27.  Like the Roses Had to Die by Michel Encinosa (Cuba, 2001). Encinosa tells the story of a world with millions of exotics- humans with extreme animal, vegetable, or synthetic implants. The Walled Zone inside an unfinished Olympic stadium is a market and center of a city filled with violence perpetuated by power struggles, virus-laden Skaters and the police.  Here the Wolf, a former space fighter pilot, awaits her friend the Wizard, a techno-alchemist. She recruits the Wizard to help free her husband Mastín from a group of mercenaries. The Wolf stumbles upon a war against exotics led by fanatical pure humans.

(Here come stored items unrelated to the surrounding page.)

/-- An offer entry's report is placed, and a CLOSING entry becomes FREE (R105). -/
theorem placeFrom_offer {i : Nat} {o : Offer} (he : heldEvent s (.offer i) = some e)
    (ho : s.offers.entries.getD i none = some o) :
    placeFrom (.offer i) s = placeEvent e (setOffer i o.placed s) := by
  rw [heldEvent, ho, Option.bind_some] at he
  obtain ⟨r, held, rfl⟩ := Option.map_eq_some_iff.1 he
  simp only [placeFrom, ho, held]

/-- A slot's report is placed, and a slot without an entry reference becomes FREE (R126). -/
theorem placeFrom_slot {i : Nat} {x : Slot} (he : heldEvent s (.slot i) = some e)
    (hx : s.pool.slots.getD i none = some x) :
    placeFrom (.slot i) s = placeEvent e (setSlot i x.placed s) := by
  rw [heldEvent, hx, Option.bind_some] at he
  obtain ⟨r, held, rfl⟩ := Option.map_eq_some_iff.1 he
  simp only [placeFrom, hx, held]

/-- The trip recorder gives up its first report (R33). -/
theorem placeFrom_trip (he : heldEvent s .trip = some e) : placeFrom .trip s =
    placeEvent e (s.setTrip { s.trip with reports := s.trip.reports.drop 1 }) := by
  obtain ⟨r, first, rfl⟩ := Option.map_eq_some_iff.1 he
  obtain ⟨rs, hrs⟩ := List.head?_eq_some_iff.1 first
  simp only [placeFrom, hrs, List.drop_one, List.tail_cons]

/-- The pending EMERGENCY_STATE is placed, and its state is the one last placed (R149). -/
theorem placeFrom_emergency {r : EmReport} (he : heldEvent s .emergency = some e)
    (hr : s.emerg.report = some r) : placeFrom .emergency s =
      placeEvent e (s.setEmerg { s.emerg with report := none, lastPlaced := r.now }) := by
  rw [heldEvent, hr] at he
  obtain rfl : r.event s.emerg.lastPlaced = e := Option.some.inj he
  simp only [placeFrom, hr]

/-- The report of a commit is placed (R176). -/
theorem placeFrom_settings (he : heldEvent s .settings = some e) : placeFrom .settings s =
    placeEvent e (s.setSettings { s.settings with report := none }) := by
  obtain ⟨r, hr, rfl⟩ := Option.map_eq_some_iff.1 he
  simp only [placeFrom, hr]

end

/-- From s to t the events l join the queue, each counted generated, and what holds reports may be relieved of them; of the event writer, those holders, the radio side and the attention unit nothing else changes. -/
structure Relieved (l : List Event) (s t : State) : Prop where
  evw : t.evw = { s.evw with
    queue := s.evw.queue ++ l, generated := s.evw.generated + BitVec.ofNat 32 l.length }
  attn : t.attn = s.attn
  rx : t.rx = s.rx
  link : t.link = s.link
  uplink : t.uplink = s.uplink
  sup : t.sup = s.sup
  trip : t.trip = { s.trip with reports := t.trip.reports }
  offers : t.offers = { s.offers with entries := t.offers.entries }
  pool : t.pool = { s.pool with slots := t.pool.slots }
  emerg : t.emerg =
    { s.emerg with report := t.emerg.report, lastPlaced := t.emerg.lastPlaced }
  settings : t.settings = { s.settings with report := t.settings.report }

namespace Relieved

theorem refl (s : State) : Relieved [] s s := by
  refine ⟨?_, rfl, rfl, rfl, rfl, rfl, rfl, rfl, rfl, rfl, rfl⟩
  rw [List.append_nil, List.length_nil, BitVec.add_zero]

theorem trans {l m : List Event} {s t u : State} (h : Relieved l s t) (k : Relieved m t u) :
    Relieved (l ++ m) s u where
  evw := by
    rw [k.evw, h.evw, List.length_append, BitVec.ofNat_add, ← List.append_assoc,
      ← BitVec.add_assoc]
  attn := k.attn.trans h.attn
  rx := k.rx.trans h.rx
  link := k.link.trans h.link
  uplink := k.uplink.trans h.uplink
  sup := k.sup.trans h.sup
  trip := k.trip.trans (by rw [h.trip])
  offers := k.offers.trans (by rw [h.offers])
  pool := k.pool.trans (by rw [h.pool])
  emerg := k.emerg.trans (by rw [h.emerg])
  settings := k.settings.trans (by rw [h.settings])

end Relieved

/-- A holder whose report waits gives up that report and nothing else. -/
theorem placeFrom_relieved {src : HeldSource} {s : State} {e : Event}
    (he : heldEvent s src = some e) : Relieved [e] s (placeFrom src s) := by
  cases src with
  | offer i =>
    obtain ⟨r, hr, -⟩ := Option.map_eq_some_iff.1 he
    obtain ⟨o, ho, -⟩ := Option.bind_eq_some_iff.1 hr
    rw [placeFrom_offer he ho]
    exact ⟨rfl, rfl, rfl, rfl, rfl, rfl, rfl, rfl, rfl, rfl, rfl⟩
  | slot i =>
    obtain ⟨r, hr, -⟩ := Option.map_eq_some_iff.1 he
    obtain ⟨x, hx, -⟩ := Option.bind_eq_some_iff.1 hr
    rw [placeFrom_slot he hx]
    exact ⟨rfl, rfl, rfl, rfl, rfl, rfl, rfl, rfl, rfl, rfl, rfl⟩
  | trip =>
    rw [placeFrom_trip he]
    exact ⟨rfl, rfl, rfl, rfl, rfl, rfl, rfl, rfl, rfl, rfl, rfl⟩
  | emergency =>
    obtain ⟨r, hr, -⟩ := Option.map_eq_some_iff.1 he
    rw [placeFrom_emergency he hr]
    exact ⟨rfl, rfl, rfl, rfl, rfl, rfl, rfl, rfl, rfl, rfl, rfl⟩
  | settings =>
    rw [placeFrom_settings he]
    exact ⟨rfl, rfl, rfl, rfl, rfl, rfl, rfl, rfl, rfl, rfl, rfl⟩

/-! ### One place, and every place (R172) -/

theorem earliest_le {l : List (Nat × HeldSource)} {x : Nat × HeldSource}
    (h : earliest l = some x) : ∀ y ∈ l, x.1 ≤ y.1 := by
  induction l generalizing x with
  | nil => cases h
  | cons z zs ih =>
    unfold earliest at h
    split at h
    next alone =>
      obtain rfl : z = x := Option.some.inj h
      have nil : zs = [] := by
        by_contra more
        obtain ⟨w, hw, -⟩ := earliest_mem more
        rw [alone] at hw
        cases hw
      intro y hy
      rw [nil, List.mem_singleton] at hy
      rw [hy]
    next w hw =>
      have least := ih hw
      split at h
      next lt =>
        obtain rfl : w = x := Option.some.inj h
        exact List.forall_mem_cons.2 ⟨Nat.le_of_lt lt, least⟩
      next ge =>
        obtain rfl : z = x := Option.some.inj h
        exact List.forall_mem_cons.2
          ⟨Nat.le_refl _, fun y hy => Nat.le_trans (Nat.le_of_not_lt ge) (least y hy)⟩

/-- With a report that waits and a free place, the report produced earliest takes the place. -/
theorem placeOne_earliest {s : State} (run : s.phase = .running) (room : s.evw.queue.length < 16)
    (h : heldReports s ≠ []) : ∃ x e, x ∈ heldReports s ∧ (∀ y ∈ heldReports s, x.1 ≤ y.1) ∧
      heldEvent s x.2 = some e ∧ placeOne s = placeFrom x.2 s := by
  obtain ⟨x, hx, mem⟩ := earliest_mem h
  obtain ⟨e, he⟩ := Option.isSome_iff_exists.1 (heldEvent_of_mem mem)
  refine ⟨x, e, mem, earliest_le hx, he, ?_⟩
  rw [placeOne, if_pos ⟨run, room⟩, hx]
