-- ==== Sys2Proof/Machine/Emitter.lean ====
section
/-! DEFINITION. The bare emitter: `BE_NEW`, `BIT_LENGTH`, `TO_BYTES` (spec/42_emitter_query.md). -/

namespace Sys2Proof.Machine

/-- `BE_NEW` (R112, R113): legal in every phase, reads nothing of the old instance. -/
def execBeNew (s : State) : Result := respond { s with buf := [], phase := .raw }

/-- The phases with a live instance (R114). -/
def Phase.live : Phase → Bool
  | .raw => true
  | .opened => true
  | .finalized => true
  | .flushed => true
  | .idle => false
  | .failed => false

/-- `BIT_LENGTH` (R114). -/
def execBitLength (s : State) : Result :=
  if s.phase.live then respond s else raise .invalidState s

/-- `TO_BYTES` (R116, R117): the phase check before the alignment check. -/
def execToBytes (s : State) : Result :=
  if s.phase ≠ .raw then raise .invalidState s
  else if s.len % 8 ≠ 0 then raise .notByteAligned s
  else respond (s.emit .ret (pack s.buf))

end Sys2Proof.Machine
end

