-- ==== Sys2Proof/Laws/Local.lean ====
section
/-! SUPPORT. A command reads the parameter, the phase and the buffer, and nothing else of the state; and the moves of the host
pass through a command and the byte port unread. -/

namespace Sys2Proof.Machine

/-- Everything a command can write: the phase, the buffer, bits of `faults`, beats, the response, new elements of the return
log. -/
def State.write (s : State) (p : Phase) (b : List Bit) (d : BitVec 9) (bs : List Beat) (r : Response)
    (rs : List (List Byte)) : State :=
  { s with
    phase := p
    buf := b
    faults := s.faults ||| d
    bytePort := s.bytePort ++ bs
    rspPort := some r
    ret := s.ret ++ rs }

/-- Two states agree on what a command reads. -/
def Agree (s s' : State) : Prop := s'.cap = s.cap ∧ s'.phase = s.phase ∧ s'.buf = s.buf

/-- `f` writes by `State.write`, and writes the same to every state that agrees on what it reads. -/
def Local (f : State → Result) : Prop :=
  ∀ s t, f s = .next t → ∃ p b d bs r rs, t = s.write p b d bs r rs ∧
    ∀ s', Agree s s' → f s' = .next (s'.write p b d bs r rs)

theorem raise_local (c : Cause) : Local (raise c) := by
  intro s t h
  injection h with h
  subst h
  refine ⟨if c.fatal then .failed else s.phase, s.buf, BitVec.twoPow 9 c.code, [], faultResponse c, [], ?_, ?_⟩
  · simp [State.raised, State.write, setFault]
  · rintro s' ⟨-, h2, h3⟩
    simp [raise, State.raised, State.write, setFault, h2, h3]

theorem fault_local (r : Fault) : Local fun _ => .fault r := by
  intro s t h
  simp at h

theorem ite_local {P : State → Prop} [DecidablePred P] {f g : State → Result}
    (hP : ∀ s s', Agree s s' → (P s' ↔ P s)) (hf : Local f) (hg : Local g) :
    Local fun s => if P s then f s else g s := by
  intro s t h
  by_cases hp : P s
  · simp only [hp, if_true] at h
    obtain ⟨p, b, d, bs, r, rs, h1, h2⟩ := hf s t h
    exact ⟨p, b, d, bs, r, rs, h1, fun s' ha => by simp [(hP s s' ha).2 hp, h2 s' ha]⟩
  · simp only [hp, if_false] at h
    obtain ⟨p, b, d, bs, r, rs, h1, h2⟩ := hg s t h
    exact ⟨p, b, d, bs, r, rs, h1, fun s' ha => by simp [mt (hP s s' ha).1 hp, h2 s' ha]⟩

/-- A success: the new phase and buffer are computed from what a command reads. -/
theorem respond_local (p : State → Phase) (b : State → List Bit) (hp : ∀ s s', Agree s s' → p s' = p s)
    (hb : ∀ s s', Agree s s' → b s' = b s) : Local fun s => respond { s with buf := b s, phase := p s } := by
  intro s t h
  injection h with h
  subst h
  refine ⟨p s, b s, 0, [], okResponse (b s).length, [], ?_, ?_⟩
  · simp [State.responded, State.write, State.len]
  · intro s' ha
    simp [respond, State.responded, State.write, State.len, hp s s' ha, hb s s' ha]

theorem emitRespond_local (d : Dest) (p : State → Phase) (hp : ∀ s s', Agree s s' → p s' = p s) :
    Local fun s => respond { s.emit d (pack s.buf) with phase := p s } := by
  intro s t h
  injection h with h
  subst h
  refine ⟨p s, s.buf, 0, beatsOf d (pack s.buf), okResponse s.buf.length, match d with | .ret => [[]] | .sink => [], ?_, ?_⟩
  · cases d <;> simp [State.responded, State.emit, State.write, State.len]
  · intro s' ha
    cases d <;> simp [respond, State.responded, State.emit, State.write, State.len, hp s s' ha, ha.2.2]

theorem appendRespond_local (bits : State → List Bit) (p : State → Phase) (hb : ∀ s s', Agree s s' → bits s' = bits s)
    (hp : ∀ s s', Agree s s' → p s' = p s) : Local fun s => appendRespond (bits s) (p s) s := by
  refine ite_local (P := fun s => s.fits (bits s).length = true) ?_ ?_ (raise_local _)
  · intro s s' ha
    rw [fits_iff, fits_iff, hb s s' ha, ha.1]
    simp [State.len, ha.2.2]
  · exact respond_local p _ hp fun s s' ha => by rw [ha.2.2, hb s s' ha]

theorem exec_local (i : Instr) : Local (exec i) := by
  have acc : ∀ s s', Agree s s' → ((¬ s'.phase.acceptsBits) ↔ (¬ s.phase.acceptsBits)) := fun s s' ha => by rw [ha.2.1]
  cases i with
  | beNew => exact respond_local (fun _ => .raw) (fun _ => []) (fun _ _ _ => rfl) fun _ _ _ => rfl
  | nalStart fzb ref typ longSc =>
    exact ite_local (P := fun _ => fzb = true) (fun _ _ _ => Iff.rfl) (raise_local _)
      (respond_local (fun _ => .opened) (fun _ => _) (fun _ _ _ => rfl) fun _ _ _ => rfl)
  | appendBit b =>
    exact ite_local acc (raise_local _) (ite_local (P := fun _ => 1 < b) (fun _ _ _ => Iff.rfl) (raise_local _)
      (appendRespond_local (fun _ => [decide (b = 1)]) State.phase (fun _ _ _ => rfl) fun _ _ ha => ha.2.1))
  | appendBits n raw =>
    exact ite_local acc (raise_local _) (ite_local (P := fun _ => n < 0) (fun _ _ _ => Iff.rfl) (raise_local _)
      (ite_local (P := fun _ => 2 ^ n.toNat ≤ raw) (fun _ _ _ => Iff.rfl) (raise_local _)
        (appendRespond_local (fun _ => bitsMsb raw n.toNat) State.phase (fun _ _ _ => rfl) fun _ _ ha => ha.2.1)))
  | appendUe v =>
    exact ite_local acc (raise_local _) (ite_local (P := fun _ => v < 0) (fun _ _ _ => Iff.rfl) (raise_local _)
      (appendRespond_local (fun _ => ueCode v.toNat) State.phase (fun _ _ _ => rfl) fun _ _ ha => ha.2.1))
  | appendSe v =>
    exact ite_local acc (raise_local _)
      (appendRespond_local (fun _ => ueCode (seMap v)) State.phase (fun _ _ _ => rfl) fun _ _ ha => ha.2.1)
  | bitLength =>
    exact ite_local (P := fun s => s.phase.live = true) (fun _ _ ha => by rw [ha.2.1])
      (respond_local State.phase State.buf (fun _ _ ha => ha.2.1) fun _ _ ha => ha.2.2) (raise_local _)
  | toBytes =>
    exact ite_local (P := fun s => s.phase ≠ .raw) (fun _ _ ha => by rw [ha.2.1]) (raise_local _)
      (ite_local (P := fun s => s.len % 8 ≠ 0) (fun _ _ ha => by simp [State.len, ha.2.2]) (raise_local _)
        (emitRespond_local .ret State.phase fun _ _ ha => ha.2.1))
  | finalize =>
    exact ite_local (P := fun s => s.phase ≠ .opened) (fun _ _ ha => by rw [ha.2.1]) (raise_local _)
      (appendRespond_local (fun s => trailing s.len) (fun _ => .finalized)
        (fun _ _ ha => by simp [State.len, ha.2.2]) fun _ _ _ => rfl)
  | flush =>
    exact ite_local (P := fun s => s.phase = .flushed) (fun _ _ ha => by rw [ha.2.1]) (raise_local _)
      (ite_local (P := fun s => s.phase ≠ .finalized) (fun _ _ ha => by rw [ha.2.1]) (raise_local _)
        (ite_local (P := fun s => s.len % 8 ≠ 0) (fun _ _ ha => by simp [State.len, ha.2.2]) (fault_local _)
          (emitRespond_local .sink (fun _ => .flushed) fun _ _ _ => rfl)))

theorem execWord_local (w : CmdWord) : Local (execWord w) := by
  intro s t h
  rcases hd : decode w with i | op | m
  · rw [execWord_legal w i s hd] at h
    obtain ⟨p, b, d, bs, r, rs, h1, h2⟩ := exec_local i s t h
    exact ⟨p, b, d, bs, r, rs, h1, fun s' ha => by rw [execWord_legal w i s' hd, h2 s' ha]⟩
  all_goals
    simp only [execWord, hd] at h
    obtain ⟨p, b, d, bs, r, rs, h1, h2⟩ := raise_local _ s t h
    exact ⟨p, b, d, bs, r, rs, h1, fun s' ha => by simp only [execWord, hd]; exact h2 s' ha⟩

/-- The host's later moves and the counter pass through a command unread. -/
theorem execWord_consume (w : CmdWord) (s t : State) (ms : List HostMove) (h : execWord w s = .next t) :
    execWord w (s.consume ms) = .next { t with moves := ms, draw := s.draw + 1 } := by
  obtain ⟨p, b, d, bs, r, rs, rfl, h2⟩ := execWord_local w s t h
  exact h2 _ ⟨rfl, rfl, rfl⟩

theorem takeBeat_carry (s : State) (ms : List HostMove) (d : Nat) :
    State.takeBeat { s with moves := ms, draw := d } = { s.takeBeat with moves := ms, draw := d } := by
  obtain ⟨cap, phase, buf, faults, bytePort, rspPort, sink, ret, responses, moves, draw⟩ := s
  rcases bytePort with _ | ⟨⟨b, l, _ | _⟩, rest⟩ <;> rfl

theorem takeBeats_carry (k : Nat) (s : State) (ms : List HostMove) (d : Nat) :
    State.takeBeats k { s with moves := ms, draw := d } = { State.takeBeats k s with moves := ms, draw := d } := by
  induction k generalizing s with
  | zero => rfl
  | succ k ih => rw [State.takeBeats, State.takeBeats, ← ih, takeBeat_carry]

/-- Delivery of one `emit` to the sink: its bytes reach the sink, and the response is taken. -/
theorem deliver_sink_emit (s : State) (bs : List Byte) (r : Response) (hb : s.bytePort = beatsOf .sink bs)
    (hr : s.rspPort = some r) :
    s.deliver = { s with bytePort := [], rspPort := none, sink := s.sink ++ bs, responses := s.responses ++ [r] } := by
  rw [deliver_eq _ r hr]
  have g := takeBeats_sink s.bytePort.length s
  have k := takeBeats_ret_sink _ s.bytePort.length s hb
  rw [List.take_length, hb, sinkData_beatsOf_sink, ← hb] at g
  obtain ⟨f1, f2, f3, f4, f5, f6, f7, f8, f9⟩ := takeBeats_frame s.bytePort.length s
  generalize State.takeBeats s.bytePort.length s = u at *
  dsimp only
  rw [f1, f2, f3, f4, f7, f8, g, k]

/-- Delivery of one `emit` to the caller: its bytes fill the element the `emit` opened. -/
theorem deliver_ret_emit (s : State) (bs : List Byte) (l : List (List Byte)) (r : Response)
    (hb : s.bytePort = beatsOf .ret bs) (hr : s.rspPort = some r) (hl : s.ret = l ++ [[]]) :
    s.deliver = { s with bytePort := [], rspPort := none, ret := l ++ [bs], responses := s.responses ++ [r] } := by
  rw [deliver_eq _ r hr]
  have hn : s.bytePort.length = bs.length := by rw [hb]; simp
  have g := takeBeats_sink s.bytePort.length s
  have k := takeBeats_ret_ret _ s.bytePort.length s l [] hb hl
  rw [List.take_length, hb, sinkData_beatsOf_ret, ← hb, hn] at g
  rw [hn, List.take_length] at k
  rw [hn]
  obtain ⟨f1, f2, f3, f4, f5, f6, f7, f8, f9⟩ := takeBeats_frame bs.length s
  generalize State.takeBeats bs.length s = u at *
  dsimp only
  rw [f1, f2, f3, f4, f7, f8, g, k]
  simp

end Sys2Proof.Machine
end

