-- ==== Sys2Proof/Tests/Slice0.lean ====
section
/-! SUPPORT. Tests: ill-formed terms the checks refuse, words written out from the encoding, one small step per command with the
expected value from spec/95_test_vectors.md, and a witness for every statement that has hypotheses. -/

namespace Sys2Proof.Tests

open Sys2Proof.Machine Sys2Proof.Spec

/-! ### Sample states -/

/-- The bits of a list of bytes. -/
def bytesBits (bs : List Nat) : List Bit := bs.flatMap fun b => bitsMsb b 8

/-- The reset state in another phase, with this buffer. -/
def inPhase (p : Phase) (bits : List Bit) : State := { State.reset with phase := p, buf := bits }

/-- A bare emitter, empty. -/
def rawEmpty : State := inPhase .raw []

/-- A bare emitter with the byte `3D`. -/
def rawByte : State := inPhase .raw [false, false, true, true, true, true, false, true]

/-- A bare emitter with nine bits. -/
def rawNine : State := inPhase .raw (rawByte.buf ++ [true])

/-- An open unit, `00 00 00 01 67`. -/
def open40 : State := inPhase .opened (bytesBits [0x00, 0x00, 0x00, 0x01, 0x67])

/-- The open unit with room for one more bit only. -/
def almostFull : State := { open40 with cap := some 112, buf := open40.buf ++ zeros 71 }

/-- The open unit at its capacity, the smallest legal one. -/
def full : State := { open40 with cap := some 112, buf := open40.buf ++ zeros 72 }

/-- The finalized unit of 95_test_vectors.md 2.6, `00 00 01 67 C0`. -/
def final40 : State := inPhase .finalized (bytesBits [0x00, 0x00, 0x01, 0x67, 0xC0])

/-- A finalized phase with an unaligned buffer: no run reaches it (log 10). -/
def finalOdd : State := inPhase .finalized (final40.buf.take 39)

/-- The unit of `final40`, flushed. -/
def flushed40 : State := { final40 with phase := .flushed }

/-- A dead instance, `faults = 0x010`. -/
def dead : State := { inPhase .failed [true] with faults := 0x010 }

/-- A block whose `FLUSH` has one beat and the response left. -/
def busy : State :=
  { flushed40 with
    bytePort := [⟨0xC0, true, .sink⟩]
    rspPort := some ⟨0, 40⟩
    sink := [0x00, 0x00, 0x01, 0x67] }

/-- A state with these host moves next. -/
def withMoves (s : State) (ms : List HostMove) : State := { s with moves := ms }

/-- What the tests look at after a command: phase, buffer, `faults`, response word, beats. -/
structure View where
  phase  : Phase
  buf    : List Bit
  faults : BitVec 9
  rsp    : Option RspWord
  beats  : List Beat
deriving DecidableEq, Repr

/-- What the tests look at after a step: phase, `faults`, response words, sink, return log. -/
structure Logs where
  phase  : Phase
  faults : BitVec 9
  rsps   : List RspWord
  sink   : List Byte
  ret    : List (List Byte)
deriving DecidableEq, Repr

/-- The view of a next state. -/
def after (o : Result) : Option View :=
  match o with
  | .next t => some ⟨t.phase, t.buf, t.faults, t.rspPort.map Response.word, t.bytePort⟩
  | .fault _ => none
  | .refused _ => none

/-- The logs of a next state. -/
def shown (o : Result) : Option Logs :=
  match o with
  | .next t => some ⟨t.phase, t.faults, t.responses.map Response.word, t.sink, t.ret⟩
  | .fault _ => none
  | .refused _ => none

/-! ### WellFormed: one ill-formed term for each check -/

theorem test_wf_ref : (Instr.nalStart false 4 7 true).wf = false := by decide
theorem test_wf_typ : (Instr.nalStart false 3 32 true).wf = false := by decide
theorem test_wf_bit : (Instr.appendBit (2 ^ 32)).wf = false := by decide
theorem test_wf_width_low : (Instr.appendBits (-129) 0).wf = false := by decide
theorem test_wf_width_high : (Instr.appendBits 128 0).wf = false := by decide
theorem test_wf_raw : (Instr.appendBits 8 (2 ^ 32)).wf = false := by decide
theorem test_wf_ue : (Instr.appendUe (-2 ^ 31 - 1)).wf = false ∧ (Instr.appendUe (2 ^ 31)).wf = false := by decide
theorem test_wf_se : (Instr.appendSe (-2 ^ 31 - 1)).wf = false ∧ (Instr.appendSe (2 ^ 31)).wf = false := by decide

/-! ### Decoding: words written out field by field from 30_encoding.md R53, R57, R58 -/

/-- A command word from its three fields, written in binary. -/
def word (op aux : BitVec 8) (imm : BitVec 32) : CmdWord := op ++ aux ++ imm

theorem test_decode_beNew : decode (word 0b00000001 0b00000000 0b0) = .legal .beNew := by decide
theorem test_decode_nalStart :
    decode (word 0b00000010 0b01100111 0b1) = .legal (.nalStart false 3 7 true) ∧
      decode (word 0b00000010 0b11000001 0b0) = .legal (.nalStart true 2 1 false) := by decide
theorem test_decode_appendBit :
    decode (word 0b00010000 0b00000000 0b10000000000000000000000000000001) = .legal (.appendBit 2147483649) := by decide
theorem test_decode_appendBits :
    decode (word 0b00010001 0b01111111 0b11111111111111111111111111111101) = .legal (.appendBits 127 4294967293) ∧
      decode (word 0b00010001 0b10000000 0b0) = .legal (.appendBits (-128) 0) := by decide
theorem test_decode_appendUe :
    decode (word 0b00010010 0b00000000 0b11111111111111111111111111111101) = .legal (.appendUe (-3)) := by decide
theorem test_decode_appendSe :
    decode (word 0b00010011 0b00000000 0b10000000000000000000000000000000) = .legal (.appendSe (-2147483648)) := by decide
theorem test_decode_bitLength : decode (word 0b00100000 0b00000000 0b0) = .legal .bitLength := by decide
theorem test_decode_toBytes : decode (word 0b00100001 0b00000000 0b0) = .legal .toBytes := by decide
theorem test_decode_finalize : decode (word 0b00110000 0b00000000 0b0) = .legal .finalize := by decide
theorem test_decode_flush : decode (word 0b00110001 0b00000000 0b0) = .legal .flush := by decide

The only ones I found to be a chore to read were The Violet’s Embryos and Brain Transplant which were a bit too “out there” for me. My personal favorites were Baby H.P. and The Annunciation for making me laugh; Acronia and The Day We Went through the Transition for the worlds they create; Like the Roses Had to Die and Gray Noise for their fast-paced action; and Reaching the Shore for its tenderness. I will definitely be looking for more from these authors- any recommendations are appreciated!